Stored items:
**********

-- ==== Sys2Proof/Machine/Dispatch.lean ====
section
/-! DEFINITION. One arm per command: the meaning of each. -/

namespace Sys2Proof.Machine

/-- The meaning of a command. -/
def exec (i : Instr) (s : State) : Host.Outcome State Fault Refusal :=
  match i with
  | .sa => Sys2Proof.Machine.execSa s
  | .ps => Sys2Proof.Machine.execPs s
  | .pf => Sys2Proof.Machine.execPf s
  | .dp => Sys2Proof.Machine.execDp s
  | .edp => Sys2Proof.Machine.execEdp s
  | .prio => Sys2Proof.Machine.execPrio s
  | .pgn => Sys2Proof.Machine.execPgn s
  | .canid => Sys2Proof.Machine.execCanid s
  | .samepgn => Sys2Proof.Machine.execSamepgn s
  | .acompile slot => Sys2Proof.Machine.execAcompile slot s
  | .acall slot => Sys2Proof.Machine.execAcall slot s
  | .frameIn dlc => Sys2Proof.Machine.execFrameIn dlc s

end Sys2Proof.Machine
end

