/-- No read answers from the steps to come or from the responses given. -/
theorem readResponse_responded (s : State) (rest : List Event) (r : BusResponse) (width : Width) (addr : Nat) :
    readResponse (responded s rest r) width addr = readResponse s width addr := by
  have hreg (x : MmioReg) : readReg (responded s rest r) x = readReg s x := by cases x <;> rfl
  simp only [readResponse, hreg]

/-- Settles O55: a read changes only the model's own two fields, from which no read answers. -/
theorem readsHaveNoSideEffects : Obligations.ReadsHaveNoSideEffects := by
  intro s width addr rest hp
  have hfirst := step_read_response hp
  have hsecond := step_read_response (s := responded s (.read width addr :: rest) (readResponse s width addr)) rfl
  refine ⟨readResponse s width addr, hfirst, ?_⟩
  rw [run_two hfirst hsecond, readResponse_responded, responded, List.append_assoc]
  rfl

/-! ### `LI` -/

theorem operandLo_mem (x : OperandReg) : (regOffset (operandLo x), operandLo x) ∈ namedOffsets := by
  cases x <;> decide

theorem operandHi_mem (x : OperandReg) : (regOffset (operandHi x), operandHi x) ∈ namedOffsets := by
  cases x <;> decide

theorem low32_withLow32 (x : Word64) (v : Word32) : low32 (withLow32 x v) = v := by
  apply BitVec.eq_of_toNat_eq
  rw [low32_toNat, withLow32, toNat_append_eq_add, bits]
  omega

theorem high32_append_low32 (v : Word64) : high32 v ++ low32 v = v := by
  apply BitVec.eq_of_toNat_eq
  rw [toNat_append_eq_add, high32_toNat, low32_toNat, bits, bits]
  omega

/-- Writing both halves of a value writes the value. -/
theorem withHigh32_withLow32 (x v : Word64) : withHigh32 (withLow32 x (low32 v)) (high32 v) = v := by
  rw [withHigh32, low32_withLow32, high32_append_low32]

/-- The two writes of `LI` leave the operand register with the value (spec/30_encoding.md R91). -/
theorem writeReg_operandHalves (s : State) (x : OperandReg) (v : Word64) :
    writeReg (writeReg s (operandLo x) (low32 v)) (operandHi x) (high32 v) = withOperand s x v := by
  cases x <;> simp only [operandLo, operandHi, writeReg, withOperand, withHigh32_withLow32]

/-- A write neither reads nor writes the model's own two fields. -/
theorem writeReg_responded (s : State) (rest : List Event) (b : BusResponse) (r : MmioReg) (v : Word32) :
    writeReg (responded s rest b) r v = responded (writeReg s r v) rest b := by
  cases r <;> rfl

theorem step_write_named {s : State} {off : Nat} {r : MmioReg} {v : Word32} {rest : List Event}
    (hr : (off, r) ∈ namedOffsets) (hne : r ≠ .cmd) (hp : s.pending = .write .w32 (s.cfg.base + off) v :: rest) :
    step s = .next (responded (writeReg s r v) rest .done) := by
  rw [step_write_reg (regAtAccess_named s.cfg hr) hne hp, writeReg_responded]

/-- Settles O60: the two writes replace the register's halves. -/
theorem liLoadsOperandRegister : Obligations.LiLoadsOperandRegister := by
  intro s x v rest hp
  have hlo := step_write_named (operandLo_mem x) (by cases x <;> decide) hp
  have hcfg : (writeReg s (operandLo x) (low32 v)).cfg = s.cfg := (follows_writeReg s _ _).cfg
  have hhi := step_write_named (v := high32 v) (rest := rest) (operandHi_mem x) (by cases x <;> decide)
    (s := responded (writeReg s (operandLo x) (low32 v)) (programEvents s.cfg [.sw (operandHi x) (high32 v)] ++ rest)
      .done) (by rw [hcfg]; rfl)
  have hbus : (withOperand s x v).bus = s.bus := by cases x <;> rfl
  refine (run_two hlo hhi).trans (congrArg _ ?_)
  rw [writeReg_responded, writeReg_operandHalves, responded, responded, hbus, List.append_assoc]
  rfl

/-! ### A compiled slot -/

theorem decide_toNat_of_lt_two {n : Nat} (h : n < 2) : (decide (n = 1)).toNat = n := by
  interval_cases n <;> rfl

/-- The view of a slot that holds a legal descriptor is the descriptor with bit 31 set (spec/10_state.md R40). -/
theorem slotNumber_of_holdsDescriptor {a : Accessor} {d : Nat} (hd : d < 2 ^ 32) (hlegal : LegalDescriptor d)
    (h : HoldsDescriptor a d) : slotNumber (some a) = d + 2 ^ 31 := by
  obtain ⟨h23, h27, h30, -⟩ := hlegal
  obtain ⟨hstart, hlen, hbe, hsg, hw64, hsrc⟩ := h
  have hflag (i : Nat) : (decide (bits d i 1 = 1)).toNat = bits d i 1 :=
    decide_toNat_of_lt_two (Nat.mod_lt _ (by decide))
  rw [slotNumber, hstart, hlen, hbe, hsg, hw64, hsrc, hflag, hflag, hflag]
  unfold bits at *
  omega

/-- Settles O15: slot k's view is the number of the descriptor it was compiled from. -/
theorem compiledSlotReadsBack : Obligations.CompiledSlotReadsBack := by
  intro s t k rest hs ⟨hc, hsize, _⟩ hk hlegal hexec
  obtain ⟨-, -, hstores⟩ := acompileStoresDescriptor.2 s k hs
  obtain ⟨a, hholds, hcompile⟩ := hstores hk hlegal
  obtain rfl : s.setAcc k a = t := Host.Outcome.next.inj (hcompile.symm.trans hexec)
  have hslot : (s.setAcc k a).accAt k = some a := by simp [State.accAt, hsize, hk]
  have hview := slotNumber_of_holdsDescriptor (Nat.mod_lt _ (by decide)) hlegal hholds
  rw [Nat.add_assoc, ← hview, ← hslot]
  exact slotWindowGivesSlotViews { s.setAcc k a with
    pending := .read .w32 ((s.setAcc k a).cfg.base + (0x200 + 4 * k)) :: rest } k rest hc hk rfl

end Sys2Proof.Machine
end

section
/-! Canonical PGNs (spec/40_pgn_codec.md §4): the values `pgn` gives are those that `canId` carries back. -/

namespace Sys2Proof.Machine

open Sys2Proof.Claims

theorem canonicalPgn_pgnNumber (id : Nat) : CanonicalPgn (pgnNumber id) := by
  unfold CanonicalPgn pgnNumber bits
  split <;> omega

theorem canIdOf_toNat (p : Word32) : (canIdOf p).toNat = p.toNat % 2 ^ 17 * 2 ^ 8 + 0xFE := by
  simp only [canIdOf, toNat_append_eq_add, extractLsb'_toNat_eq_bits, bits, Config.defaultSa, BitVec.toNat_ofNat]
  omega

/-- The identifier of a value carries back its low 17 bits, without the low byte in the PDU1 range (R103, R104). -/
theorem pgnNumber_canIdOf (p : Word32) :
    pgnNumber (canIdOf p).toNat =
      if bits p.toNat 8 8 < 0xF0 then p.toNat % 2 ^ 17 - bits p.toNat 0 8 else p.toNat % 2 ^ 17 := by
  have hformat : bits (canIdOf p).toNat 16 8 = bits p.toNat 8 8 := by rw [canIdOf_toNat, bits, bits]; omega
  rw [pgnNumber, hformat]
  refine if_congr Iff.rfl ?_ ?_ <;> rw [canIdOf_toNat] <;> unfold bits <;> omega

theorem canonicalPgn_iff_canIdOf (p : Word32) : CanonicalPgn p.toNat ↔ (pgnOf (canIdOf p)).toNat = p.toNat := by
  rw [pgnOf_toNat, pgnNumber_canIdOf]
  unfold CanonicalPgn bits
  split <;> omega

theorem canonicalPgn_iff_image (p : Word32) : CanonicalPgn p.toNat ↔ ∃ id : Word32, (pgnOf id).toNat = p.toNat := by
  refine ⟨fun h => ⟨canIdOf p, (canonicalPgn_iff_canIdOf p).1 h⟩, fun ⟨id, hid⟩ => ?_⟩
  rw [← hid, pgnOf_toNat]
  exact canonicalPgn_pgnNumber id.toNat

/-- Settles O13: `pgn` undoes `canId` on the canonical values, which therefore are its image. -/
theorem canonicalPgnsAreTheImage : Obligations.CanonicalPgnsAreTheImage := by
  refine ⟨canonicalPgn_iff_image, canonicalPgn_iff_canIdOf, fun p q hp hq h => BitVec.eq_of_toNat_eq ?_⟩
  calc p.toNat = (pgnOf (canIdOf p)).toNat := ((canonicalPgn_iff_canIdOf p).1 hp).symm
    _ = (pgnOf (canIdOf q)).toNat := by rw [h]
    _ = q.toNat := (canonicalPgn_iff_canIdOf q).1 hq

theorem low32_setWidth_pgn_toNat (p : PgnValue) : (low32 (p.setWidth 64)).toNat = p.toNat := by
  rw [low32_toNat, BitVec.toNat_setWidth, bits]
  omega

/-- A PGN survives the identifier built for it. -/
theorem pgnOf_canIdOf_pgnOf (id : Word32) : pgnOf (canIdOf (low32 ((pgnOf id).setWidth 64))) = pgnOf id := by
  have himage := (canonicalPgn_iff_image _).2 ⟨id, (low32_setWidth_pgn_toNat (pgnOf id)).symm⟩
  apply BitVec.eq_of_toNat_eq
  rw [(canonicalPgn_iff_canIdOf _).1 himage, low32_setWidth_pgn_toNat]

/-- Settles O12: the first result is a PGN, which `CANID` and `PGN` give back. -/
theorem pgnSurvivesCanidRoundTrip : Obligations.PgnSurvivesCanidRoundTrip := by
  intro s hs
  refine ⟨_, _, _, exec_codec_of_running (by decide) hs rfl, exec_codec_of_running (by decide) hs rfl,
    exec_codec_of_running (by decide) hs rfl, ?_⟩
  simp only [codecResult, low32_setWidth, pgnOf_canIdOf_pgnOf]

end Sys2Proof.Machine
end

section
/-! Laws of extraction (spec/41_bit_accessor.md §2, §4): the two orders compared, and the word forms over `OPB`. -/

namespace Sys2Proof.Machine

open Sys2Proof.Claims

/-! ### Fields of numbers, bit by bit -/

theorem testBit_bits (x lo len i : Nat) : (bits x lo len).testBit i = (decide (i < len) && x.testBit (lo + i)) := by
  rw [bits, Nat.testBit_mod_two_pow, Nat.testBit_div_two_pow, Nat.add_comm]

theorem bits_eq_bits {x y lo lo' len : Nat} (h : ∀ r < len, x.testBit (lo + r) = y.testBit (lo' + r)) :
    bits x lo len = bits y lo' len := by
  refine Nat.eq_of_testBit_eq fun i => ?_
  rw [testBit_bits, testBit_bits]
  by_cases hi : i < len
  · rw [h i hi]
  · rw [decide_eq_false hi, Bool.false_and, Bool.false_and]

theorem eq_bits {x y lo len : Nat} (hx : x < 2 ^ len) (h : ∀ r < len, x.testBit r = y.testBit (lo + r)) :
    x = bits y lo len := by
  have hself : bits x 0 len = x := by rw [bits, Nat.pow_zero, Nat.div_one, Nat.mod_eq_of_lt hx]
  rw [← hself]
  exact bits_eq_bits fun r hr => by rw [Nat.zero_add, h r hr]

/-! ### The two orders -/

/-- The bit that stands at `j` once the bytes of a field of `len` bits are reversed. -/
def mirroredBit (len j : Nat) : Nat := len - 8 - 8 * (j / 8) + j % 8

section
variable {bytes : Nat → Byte} {start len : Nat}

/-- One touched byte has one order. -/
theorem assembleField_singleByte (h : start / 8 = (start + len - 1) / 8) (be : Bool) :
    assembleField bytes start len be = pushChunk bytes start len 0 (start / 8) := by
  have htouched : touchedBytes start len = [start / 8] := by
    rw [touchedBytes, ← h, Nat.add_sub_cancel_left]
    rfl
  rw [assembleField, htouched, List.reverse_singleton, ite_self]
  rfl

**********

**What you are asked to do:** Give the exact lines, and only those, from the line containing "def mirroredBit (len" through the line containing "assembleField bytes start" in the entries above.

**Response to the exercise:**
def mirroredBit (len j : Nat) : Nat := len - 8 - 8 * (j / 8) + j % 8

section
variable {bytes : Nat → Byte} {start len : Nat}

/-- One touched byte has one order. -/
theorem assembleField_singleByte (h : start / 8 = (start + len - 1) / 8) (be : Bool) :
    assembleField bytes start len be = pushChunk bytes start len 0 (start / 8) := by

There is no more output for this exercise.